His mother took her glasses off and rubbed her eyes. She may have been shutting off tears, but he couldn’t be sure.

“It’s for your safety.” Dr. Gray said, pulling Eddie’s attention back to him.

“Safety from what? What’s going on?” He asked.

Dr. Gray looked at Sonia then back. “We’ve decided that because your condition is worsening it might be best to do your surgery tomorrow. We’ve scheduled it for nine am sharp.” His face was smug and Eddie wished more than anything that one of his hands was free so he might be able to reach out and hit him. His wrist twisted against the restraint again.

“Please,” Eddie said, but it barely came out. His eyes burned with tears and he pulled back more, fingers going numb.

“Eddie it’ll help you.” His mother finally spoke and it scared him.
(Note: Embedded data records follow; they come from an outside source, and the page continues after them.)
-- ==== Sys2Proof/Machine/Queues.lean ====
section
/-! DEFINITION. Machine/Queues.lean: work queues and their completion rings (R342 to R344, R347), the doorbells, and the
records but for the launch record (R317, R335, R336, R346, R348, R356). -/

namespace Sys2Proof.Machine

/-! ## Rings (R342, R347) -/

/-- The size of a queue's rings. -/
def Queue.size (q : Queue) : Nat := 2 ^ q.logsz

/-- The dispatcher serves the queue. -/
def Queue.runs (q : Queue) : Bool := q.en && decide (4 ≤ q.logsz)

/-- A host physical address with 4 KiB alignment, from QBASE or CBASE. -/
def ringBase (w : Word) : Nat := w.toNat / 4096 * 4096

/-- The record at HEAD, if the ring holds one and the record before it has started (R343). -/
def State.ringRecord (s : State) (n : Nat) : Option (List Byte) :=
  let q := s.queue n
  if q.runs && q.head != q.tail && q.held.isNone then some (Memory.readBytes s.mem (keyHost (ringBase q.qbase + 256 * q.head)) 256)
  else none

def recType (r : List Byte) : Nat := fieldAt r 0 1
def recSeq (r : List Byte) : Nat := fieldAt r 4 4

/-- HEAD moves past a record. -/
def State.pass (s : State) (n : Nat) : State :=
  let q := s.queue n
  s.setQueue n { q with head := (q.head + 1) % q.size }

/-- The 32 bytes of a completion record (R347). -/
def Completion.bytes (c : Completion) : List Byte :=
  toBytes 8 (c.typ % 256 + c.status % 256 * 2 ^ 8 + c.seq % 2 ^ 32 * 2 ^ 32) ++ toBytes 8 c.code.toNat ++
    toBytes 8 (c.parts % 2 ^ 40) ++ toBytes 8 0

/-- The ring has room: CTAIL + 1 is not CHEAD. -/
def Queue.room (q : Queue) : Bool := (q.ctail + 1) % q.size != q.chead

/-- The launch that a queue and sequence number name: the latest. -/
def State.launchNamed (s : State) (queue seq : Nat) : Option (Nat × Launch) :=
  (s.launches.reverse).find? (fun q => q.2.queue == queue && q.2.seq == seq)

/-- The deferred flush of a launch named in this package is done, or there is none to do. -/
def State.flushDone (s : State) (queue seq : Nat) : Bool :=
  s.doneLaunch.contains (queue, seq) &&
    (match s.launchNamed queue seq with
      | some q => q.2.flushed
      | none => true)

/-- The requests of peers for the flush of a launch. -/
def State.flushAsked (s : State) (queue seq : Nat) : List (Nat × Nat × Nat) :=
  s.flushReqs.filter (fun q => q.2 == (queue, seq))

/-- The acknowledgement of every request. -/
def State.acknowledge (s : State) (qs : List (Nat × Nat × Nat)) : State :=
  { s with outbound := s.outbound ++ qs.map (fun q => .flushAck selfPackage q.1 q.2.1 q.2.2)
           flushReqs := s.flushReqs.filter (fun q => !qs.contains q) }

/-- A launch has its completion record. One that was refused has nothing to flush: its flush is acknowledged (R346). -/
def State.launchOver (s : State) (queue seq : Nat) : State :=
  let s1 : State := { s with doneLaunch := s.doneLaunch.erase (queue, seq) ++ [(queue, seq)] }
  if s1.flushDone queue seq then s1.acknowledge (s1.flushAsked queue seq) else s1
“You’ll be just fine, son.” Dr. Gray said, and put a heavy hand on his shoulder. Eddie recoiled.

Dr. Gray looked pointedly at Sonia and she nodded, taking a step towards the door.

“No please! Wait!” Eddie cried as the two left the room, but they didn’t turn back. He didn't hear the distinct click of the lock as the door came closed, but it didn't matter. He was trapped.

He writhed around on the bed, pulling fruitlessly at his tethers.

“Jesus Christ somebody _help_ -”

  
“ _Me_!” Bill woke up with a sharp gasp, bolting upright on the couch, the sun having already set. He could see the streetlights on, flooding the street with their false luminescence.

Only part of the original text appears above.